theorem witness_SystemUnit :
    Ready (issuing (handled 0 []) busyCore) 7 4 false 0 0 ∧ hasHandler ((issuing (handled 0 []) busyCore).ctx 0) = true ∧
    hasHandler ((plain 0 []).ctx 0) = false ∧ policy ((plain 0 []).ctx 0).ctl.cpol 0 = .ignore ∧
    (trigT (plain 2 []) 0).toNat % 4 ≠ 3 ∧ (trigT (plain 3 []) 0).toNat % 4 = 3 ∧
    ((plain 0 [(28, .s 4095)]).iss.ctx.portW 7 0).toNat < 4096 ∧
    4096 ≤ ((plain 0 [(28, .s 4096)]).iss.ctx.portW 7 0).toNat := by
  refine ⟨ready_of _ _ _ _ rfl rfl rfl rfl, ?_⟩; decide

/-- A privileged context in its handler may ask for the return. -/
theorem witness_SystemUnit_rfe :
    Ready (issuing { member 2 [] with hdep := true } busyCore) 7 5 false 0 0 where
  guard := rfl
  allowed := fun _ => ⟨rfl, .inl rfl⟩
  idle := rfl
  alone := fun _ => .inl rfl
  source := trivial

/-- Context 1 stands in an inspection stop, context 2 is fenced with its kernel gone; kinds 0 to 3. -/
theorem witness_SystemRelease :
    let s : State := { plain 8 [] with ctxs := [(0, member 8 []), (1, { member 0 [] with st := .inspect }),
      (2, { member 0 [] with st := .frozenV })] }
    Ready s 7 7 false 0 0 ∧ (trigT s 0).toNat % 8 = 0 ∧ (trigT s 0).toNat / 8 % 4096 = 1 ∧ (s.ctx 1).st = .inspect ∧
    (s.ctx 2).st = .frozenV ∧ (∀ k ∈ s.dist.kerns, k.kid ≠ (s.ctx 2).ctl.kid) ∧ (s.ctx 0).st = .running ∧
    (trigT (plain 1 []) 0).toNat % 8 = 1 ∧ (trigT (plain 2 []) 0).toNat % 8 = 2 ∧ 3 ≤ (trigT (plain 3 []) 0).toNat % 8 := by
  refine ⟨⟨rfl, fun _ => ⟨rfl, .inl rfl⟩, rfl, fun _ => .inl rfl, trivial⟩, ?_⟩; decide

theorem witness_PrivilegeAndBusy :
    let c := member 0 []
    guardTrue (issuing { c with ctl := { c.ctl with priv := false } } busyCore) 0 = true ∧
    KMap.get 0 (issuing { c with inf := { c.inf with held := [(8, 1), (100, 20)] } } busyCore).iss.ctx.inf.held 100 ≠ 0 ∧
    KMap.get 0 (issuing { c with inf := { c.inf with held := [(8, 1), (100, 20)] } } busyCore).iss.ctx.inf.held 8 ≠ 0 := by
  decide

/-! ## Witnesses: loads, stores, atomics -/

/-- The last byte of the arena is reached by a byte access at 65535 and by a row at 65280; a tile begins at 63488. -/
theorem witness_LocalAccessesEntered :
    Ready (plain 65535 []) 8 4 false 0 0 ∧ LocalOk (plain 65535 []) (trigT (plain 65535 []) 0) 1 1 (segsOf (localPA (plain 65535 []) (trigT (plain 65535 []) 0)) 0 1) false ∧
    LocalOk (plain 65280 []) (trigT (plain 65280 []) 0) 256 256 (segsOf (localPA (plain 65280 []) (trigT (plain 65280 []) 0)) 0 256) false ∧
    LocalOk (plain 63488 []) (trigT (plain 63488 []) 0) 256 2048 [⟨localPA (plain 63488 []) (trigT (plain 63488 []) 0), 2048, 0⟩] false ∧
    LocalOk (plain 0 [(33, .s 65528)]) ((plain 0 [(33, .s 65528)]).iss.ctx.portW 8 1) 8 8
      (segsOf (localPA (plain 0 [(33, .s 65528)]) ((plain 0 [(33, .s 65528)]).iss.ctx.portW 8 1)) 0 8) true := by
  refine ⟨ready_plain .., ?_⟩; unfold LocalOk; decide

/-- NPL 1 and 24 are plane counts. -/
theorem witness_TileAccessesEntered :
    Ready (plain 0 []) 8 9 false 0 0 ∧ LocalOk (plain 0 [(33, .s 63488)]) ((plain 0 [(33, .s 63488)]).iss.ctx.portW 8 1) 256 2048
      [⟨localPA (plain 0 [(33, .s 63488)]) ((plain 0 [(33, .s 63488)]).iss.ctx.portW 8 1), 2048, 0⟩] false ∧
    lsNpl 0x80 = 1 ∧ lsNpl 0xC00 = 24 ∧
    LocalOk (plain 0 []) (trigT (plain 0 []) 0) 32 (32 + 128 * 23 + 64 + 64)
      (planeSegs (localPA (plain 0 []) (trigT (plain 0 []) 0)) 24 1) false := by
  refine ⟨ready_plain .., ?_⟩; unfold LocalOk; decide

/-- ORDM set with scope 6; an address of 2^23; a misaligned one; one past the arena's end. -/
theorem witness_LocalAccessFaults :
    (plain 0 []).iss.ctx.lats = [] ∧ (plain 0 []).iss.ctx.accs = [] ∧ Ready (plain 0 []) 8 4 false 0 0 ∧ Ready (plain 0 []) 8 5 false 0 0 ∧
    (let a := (plain 0 [(32, .s 0x68)]).iss.ctx.portW 8 0
     a.getLsbD 3 = true ∧ ¬a.toNat / 16 % 8 < 6) ∧
    2 ^ 23 ≤ (trigT (plain 0x800000 []) 0).toNat ∧
    (let s := plain 1 [(32, .s 3)]
     (trigT s 0).toNat < 2 ^ 23 ∧ (trigT s 0).toNat % 2 ^ ((s.iss.ctx.portW 8 0).toNat % 4) ≠ 0) ∧
    (let s := plain 65536 [(32, .s 3)]
     (trigT s 0).toNat < 2 ^ 23 ∧ (trigT s 0).toNat % 2 ^ ((s.iss.ctx.portW 8 0).toNat % 4) = 0 ∧
     arenaBytes s.iss.ctx < (trigT s 0).toNat + 8) := by
  refine ⟨rfl, rfl, ready_plain .., ready_plain .., ?_⟩; decide

theorem witness_LocalAtomics :
    let s := plain 1 [(36, .s 65528)]
    Ready s 9 4 false 0 0 ∧ fld (s.iss.ctx.portW 9 0) 23 6 = ownQi s.iss.ctx s.iss.n ∧
    WindowOk s (s.iss.ctx.portW 9 0) 8 8 ∧ s.iss.ctx.lats = [] ∧ s.iss.ctx.accs = [] := by
  refine ⟨ready_plain .., ?_⟩; unfold WindowOk; decide

/-- A crew of two quads, whose second arena the member reaches at 0x80_0000. -/
def twoQuads (T : Word) (ps : KMap Val) : State := issuing { member T ps with quads := [0, 1] } busyCore

theorem witness_LateralAccessesEntered :
    (let s := twoQuads 0x800000 [(32, .s 3)]
     Ready s 8 12 false 0 0 ∧ (s.iss.ctx.portW 8 0).getLsbD 3 = false ∧ lsLk (s.iss.ctx.portW 8 0) ≠ 3 ∧
     (s.iss.ctx.tok (lsTok (s.iss.ctx.portW 8 0))).st ≠ .pending ∧ WindowOk s (trigT s 0) 8 8) ∧
    (let s := twoQuads 1 [(36, .s 0x80FFF8), (38, .s 15)]
     Ready s 9 6 false 0 0 ∧ fld (s.iss.ctx.portW 9 0) 23 6 ≠ ownQi s.iss.ctx s.iss.n ∧
     WindowOk s (s.iss.ctx.portW 9 0) 8 8 ∧ (s.iss.ctx.tok 15).st ≠ .pending ∧ remoteCount s.iss.ctx < 4) := by
  refine ⟨⟨ready_of _ _ _ _ rfl rfl rfl rfl, ?_⟩, ready_of _ _ _ _ rfl rfl rfl rfl, ?_⟩ <;> (unfold WindowOk; decide)

/-- Context 0 with one access whose row has been granted. -/
def granted (f : AccFin) (len : Nat) (old ost : Bool) : State :=
  issuing { member 0 [] with accs := [⟨0, 9, [], [⟨vaultPA 0 8, len, 0⟩], 0, f, old, ost, false, 8, false, false, 0⟩] } busyCore

theorem witness_LocalAccessPerformed :
    let s := granted .store 8 false true
    (∀ j, j < 4 → j ≠ 0 → (s.ctx (4 * 0 + j)).accs = []) ∧ Memory.wf s.mem = true ∧
    ((s.ctx 0).accs.map fun a => (a.rem, a.segs, a.won, a.fin, a.dead)) = [(0, [], [⟨vaultPA 0 8, 8, 0⟩], .store, false)] ∧
    ((granted (.lds 4 true) 4 true false).ctx 0).accs.map (·.fin) = [.lds 4 true] ∧
    ((granted (.atom 6 0 1) 8 true true).ctx 0).accs.map (·.fin) = [.atom 6 0 1] ∧
    ∀ a ∈ (s.ctx 0).accs, segsBad s a a.won = none := by decide

/-- Two's complement sums at both ends of the range. -/
theorem witness_AtomicResults :
    (2 : Int) ^ 63 ≤ (0x7FFFFFFFFFFFFFFF : Word).toInt + (1 : Word).toInt ∧
    (0x8000000000000000 : Word).toInt + (-1 : Word).toInt < -(2 : Int) ^ 63 ∧
    -(2 : Int) ^ 63 ≤ (0x7FFFFFFFFFFFFFFF : Word).toInt + (0 : Word).toInt ∧ (1 : Word) ≠ 0 := by decide

/-- A lateral access of context 0, sent, performed or not, and on an erroneous word or not. -/
def lateral (atom : Option (Nat × Word × Word)) (lk : Nat) (done : Bool) (bad : Bool := false) : State :=
  issuing { member 0 [] with lats := [⟨5, 0x800000, vaultPA 1 0, 8, atom, false, 3, lk, false, 0, 7, 0, true, done, 0, 0, 0, [], bad⟩] } busyCore

theorem witness_LateralsPerformed :
    ((lateral none 0 false).ctx 0).lats.find? (fun x => x.id = 5) = ((lateral none 0 false).ctx 0).lats.head? ∧
    (((lateral (some (6, 0, 1)) 0 false).ctx 0).lats.map fun x => (x.performed, x.sent, x.atom)) = [(false, true, some (6, 0, 1))] ∧
    replyOf (lateral (some (6, 0, 1)) 0 false) (quadOfPA (vaultPA 1 0)) 0 = [] ∧
    (((lateral none 1 true).ctx 0).lats.map fun x => (x.performed, x.atom, x.lk, x.trow)) = [(true, none, 1, 7)] ∧
    (((lateral none 2 true).ctx 0).lats.map fun x => (x.performed, x.atom, x.lk)) = [(true, none, 2)] ∧
    (lateral none 2 true).badIn (vaultPA 1 0) 8 = none ∧
    ({ lateral none 0 false with bad := [vaultPA 1 0] } : State).badIn (vaultPA 1 0) 8 ≠ none ∧
    (let c := (lateral none 0 true true).ctx 0
     c.lats.map (fun x => (x.performed, x.bad)) = [(true, true)] ∧ c.delivered.length < 16 ∧ c.walks = []) :=
  ⟨rfl, rfl, rfl, rfl, rfl, rfl, by decide, rfl, by decide, rfl⟩

/-! ## Witnesses: counters, waits, barriers -/

/-- The quad's buffer holds the 64 KiB page 0 of ASID 0 with this leaf. -/
def mapped (T : Word) (ps : KMap Val) (leaf : Word) (f : Ctx → Ctx) : State :=
  { issuing (f (member T ps)) busyCore with tlb := [⟨0, 0, 0, 0, leaf, []⟩] }

/-- A valid leaf of KIND 1 that counters may write, at HBM 0. -/
def counterLeaf : Word := 0x0011000000000003

theorem ready_mapped (T : Word) (ps : KMap Val) (leaf : Word) (fu port : Nat) (b : Bool) :
    Ready (mapped T ps leaf id) fu port b 0 0 := ready_of _ _ _ _ rfl rfl rfl rfl

/-- The page is held and allows an add at 65528; it does not where its W is clear; another page is not held. -/
theorem witness_CounterAdds :
    (let s := mapped 1 [(24, .s 65533)] counterLeaf id
     CounterOk s .add 65528 ∧ s.iss.ctx.creqs.length < 8) ∧
    (let s := mapped 1 [(24, .s 0)] 0x0001000000000003 id
     ∃ e, tlbFind s 0 0 0 = some e ∧ (leafCheck e.leaf 0 .add true 8).isSome = true) ∧
    (let s := mapped 1 [(24, .s 0x10000)] counterLeaf id
     tlbFind s 0 0 0x10000 = none ∧ s.iss.ctx.xwalk ≠ some true ∧ (s.ctx 0).xwalk = none) ∧
    6 ≤ ((plain 0 [(24, .s 6)]).iss.ctx.portW 6 0).toNat % 8 ∧
    2 ^ 56 ≤ ((plain 0 [(24, .s 0x100000000000000)]).iss.ctx.portW 6 0 &&& ~~~7).toNat :=
  ⟨⟨⟨by decide, by decide, by decide, ⟨counterLeaf, rfl, by decide, by decide⟩⟩, by decide⟩,
    ⟨_, rfl, by decide⟩, by decide, by decide, by decide⟩

/-- Each way a wait meets its value: a free wait slot, one without and one with its value; OLD and OST at, and above, T;
a token written, pending and idle; the numbers 15 and 16. -/
theorem witness_Waits :
    (plain 0 []).iss.note = .quiet ∧ (plain 0 []).iss.ctx.wait = none ∧
    (CounterOk (mapped 1 [(24, .s 0)] counterLeaf id) .wait 0) ∧
    (let c := { member 0 [] with wait := some ⟨1, 0, 5, some 9⟩ }
     (issuing c busyCore).iss.ctx.wait = some ⟨1, 0, 5, some 9⟩) ∧
    (let s := issuing { member 2 [(24, .s 2)] with ctl := { (member 0 []).ctl with old := 2, ost := 3 } } busyCore
     (s.iss.ctx.portW 6 0).toNat ≤ 2 ∧ ¬(trigT s 0).toNat < s.iss.ctx.ctl.old.toNat ∧
     (trigT s 0).toNat < s.iss.ctx.ctl.ost.toNat) ∧
    2 < ((plain 0 [(24, .s 3)]).iss.ctx.portW 6 0).toNat ∧
    (let s := issuing { member 15 [] with toks := [(15, ⟨.written, 7⟩)] } busyCore
     (trigT s 0).toNat ≤ 15 ∧ (s.iss.ctx.tok (trigT s 0).toNat).st = .written) ∧
    (let s := issuing { member 15 [] with toks := [(15, ⟨.pending, 0⟩)] } busyCore
     (s.iss.ctx.tok (trigT s 0).toNat).st = .pending) ∧
    ((plain 15 []).iss.ctx.tok 15).st = .idle ∧ 15 < (trigT (plain 16 []) 0).toNat :=
  ⟨rfl, rfl, ⟨by decide, by decide, by decide, ⟨counterLeaf, rfl, by decide, by decide⟩⟩, rfl, by decide, by decide,
    by decide, by decide, by decide, by decide⟩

● What this task involves: Look through the data above and return exactly the lines from the one that contains "6 ≤ ((plain 0 [(24, .s 6)]).iss.ctx.portW" to the one that contains "(CounterOk (mapped 1", inclusive, with nothing else.

● Your response:
    6 ≤ ((plain 0 [(24, .s 6)]).iss.ctx.portW 6 0).toNat % 8 ∧
    2 ^ 56 ≤ ((plain 0 [(24, .s 0x100000000000000)]).iss.ctx.portW 6 0 &&& ~~~7).toNat :=
  ⟨⟨⟨by decide, by decide, by decide, ⟨counterLeaf, rfl, by decide, by decide⟩⟩, by decide⟩,
    ⟨_, rfl, by decide⟩, by decide, by decide, by decide⟩

/-- Each way a wait meets its value: a free wait slot, one without and one with its value; OLD and OST at, and above, T;
a token written, pending and idle; the numbers 15 and 16. -/
theorem witness_Waits :
    (plain 0 []).iss.note = .quiet ∧ (plain 0 []).iss.ctx.wait = none ∧
    (CounterOk (mapped 1 [(24, .s 0)] counterLeaf id) .wait 0) ∧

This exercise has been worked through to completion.